* Items from a data source

-- ==== Sys2Proof/Machine/BlitRotate.lean ====
section
/-! DEFINITION. BLIT and ROTATE (44_raster_blit_rotate). -/

namespace Sys2Proof.Machine

/-! ### BLIT -/

/-- BLIT's operations (44_raster_blit_rotate R360): the sprite's pixels that land inside the buffer,
row-major in the sprite; K = 1 skips those equal to the KEY copy. -/
def opsBlit (keyed : Bool) (j : Job) (W H : Nat) : List Op :=
  (List.range j.uh).flatMap fun (r : Nat) =>
    (List.range j.uw).filterMap fun (i : Nat) =>
      if inb W H (j.x + i) (j.y + r) then
        some (Op.copyS (j.src + 2 * (r * j.uw + i)) (j.x + i) (j.y + r)
          (if keyed then some j.key else none))
      else none

/-- BLIT's argument check (44_raster_blit_rotate R361), on the whole sprite. -/
def blitArgsInvalid (j : Job) (scrBytes : Nat) : Bool :=
  decide (j.src % 2 = 1 ∨ j.src + 2 * j.uw * j.uh > scrBytes)

/-- BLIT (42_raster_fill R281, 44_raster_blit_rotate R360, R361). -/
def execBlit (keyed : Bool) (imm : BitVec 16) (s : State) : Result :=
  s.issue (.blit keyed imm) (blitArgsInvalid (s.jobOf (.blit keyed imm)) s.build.scrBytes)

/-! ### ROTATE -/

/-- The quarter turns swap width and height (44_raster_blit_rotate R375). -/
def swapsSize (angle : BitVec 16) : Bool := angle == 90 || angle == 270

/-- `nw` and `nh` (44_raster_blit_rotate R375). -/
def newW (angle : BitVec 16) (w h : Nat) : Nat := if swapsSize angle then h else w
def newH (angle : BitVec 16) (w h : Nat) : Nat := if swapsSize angle then w else h

/-- The source pixel (sx, sy) of destination pixel (xp, yp): clockwise as seen on screen
(44_raster_blit_rotate R375). An accepted ROTATE has one of the four angles (R376). -/
def rotSource (angle : BitVec 16) (w h xp yp : Nat) : Nat × Nat :=
  if angle = 90 then (yp, h - 1 - xp)
  else if angle = 180 then (w - 1 - xp, h - 1 - yp)
  else if angle = 270 then (w - 1 - yp, xp)
  else (xp, yp)

/-- ROTATE's operations (44_raster_blit_rotate R375), row-major in the destination. -/
def opsRotate (angle : BitVec 16) (j : Job) : List Op :=
  let w := j.uw
  let h := j.uh
  let nw := newW angle w h
  (List.range (newH angle w h)).flatMap fun yp =>
    (List.range nw).map fun xp =>
      let p := rotSource angle w h xp yp
      .rotS (j.src + 2 * (p.2 * w + p.1)) (j.dst + 2 * (yp * nw + xp))

/-- ROTATE's argument checks (44_raster_blit_rotate R376). -/
def rotateArgsInvalid (angle : BitVec 16) (j : Job) (scrBytes : Nat) : Bool :=
  let n := 2 * j.uw * j.uh
  decide (validAngle angle = false ∨
    (j.src % 2 = 1 ∨ j.dst % 2 = 1) ∨
    (j.src + n > scrBytes ∨ j.dst + n > scrBytes) ∨
    (j.uw * j.uh > 0 ∧ j.src < j.dst + n ∧ j.dst < j.src + n))

/-- ROTATE's result: new_w in bits 15:0, new_h in bits 31:16 (44_raster_blit_rotate R380). -/
def rotateResult (angle : BitVec 16) (j : Job) : Word :=
  BitVec.ofNat 16 (newH angle j.uw j.uh) ++ BitVec.ofNat 16 (newW angle j.uw j.uh)

/-- ROTATE (42_raster_fill R281, 44_raster_blit_rotate R375, R376). -/
def execRotate (angle : BitVec 16) (s : State) : Result :=
  s.issue (.rotate angle) (rotateArgsInvalid angle (s.jobOf (.rotate angle)) s.build.scrBytes)

end Sys2Proof.Machine
end

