-- ==== Sys2Proof/Machine/Dispatch.lean ====
section
/-! DEFINITION. One arm per instruction: what the write of its word to its register does
(42_raster_fill R281, 45_lifecycle R399). The engine then executes an accepted command turn by turn. -/

namespace Sys2Proof.Machine

def exec (i : Instr) (s : State) : Host.Outcome State Fault Refusal :=
  match i with
  | .fill color => Sys2Proof.Machine.execFill color s
  | .fillRect color => Sys2Proof.Machine.execFillRect color s
  | .rect filled color => Sys2Proof.Machine.execRect filled color s
  | .hline color => Sys2Proof.Machine.execHline color s
  | .vline color => Sys2Proof.Machine.execVline color s
  | .line color => Sys2Proof.Machine.execLine color s
  | .pixelSet color => Sys2Proof.Machine.execPixelSet color s
  | .pixelGet imm => Sys2Proof.Machine.execPixelGet imm s
  | .blit keyed imm => Sys2Proof.Machine.execBlit keyed imm s
  | .rotate angle => Sys2Proof.Machine.execRotate angle s
  | .init rsv => Sys2Proof.Machine.execInit rsv s
  | .run rsv => Sys2Proof.Machine.execRun rsv s
  | .deinit rsv => Sys2Proof.Machine.execDeinit rsv s

end Sys2Proof.Machine
end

* TASK INSTRUCTIONS
Each line of the records above, from the first through the one containing "def execBlit (keyed", is to be retyped exactly; no other line belongs.

* SOLUTION TO THIS TASK
-- ==== Sys2Proof/Machine/BlitRotate.lean ====
section
/-! DEFINITION. BLIT and ROTATE (44_raster_blit_rotate). -/

namespace Sys2Proof.Machine

/-! ### BLIT -/

/-- BLIT's operations (44_raster_blit_rotate R360): the sprite's pixels that land inside the buffer,
row-major in the sprite; K = 1 skips those equal to the KEY copy. -/
def opsBlit (keyed : Bool) (j : Job) (W H : Nat) : List Op :=
  (List.range j.uh).flatMap fun (r : Nat) =>
    (List.range j.uw).filterMap fun (i : Nat) =>
      if inb W H (j.x + i) (j.y + r) then
        some (Op.copyS (j.src + 2 * (r * j.uw + i)) (j.x + i) (j.y + r)
          (if keyed then some j.key else none))
      else none

/-- BLIT's argument check (44_raster_blit_rotate R361), on the whole sprite. -/
def blitArgsInvalid (j : Job) (scrBytes : Nat) : Bool :=
  decide (j.src % 2 = 1 ∨ j.src + 2 * j.uw * j.uh > scrBytes)

/-- BLIT (42_raster_fill R281, 44_raster_blit_rotate R360, R361). -/
def execBlit (keyed : Bool) (imm : BitVec 16) (s : State) : Result :=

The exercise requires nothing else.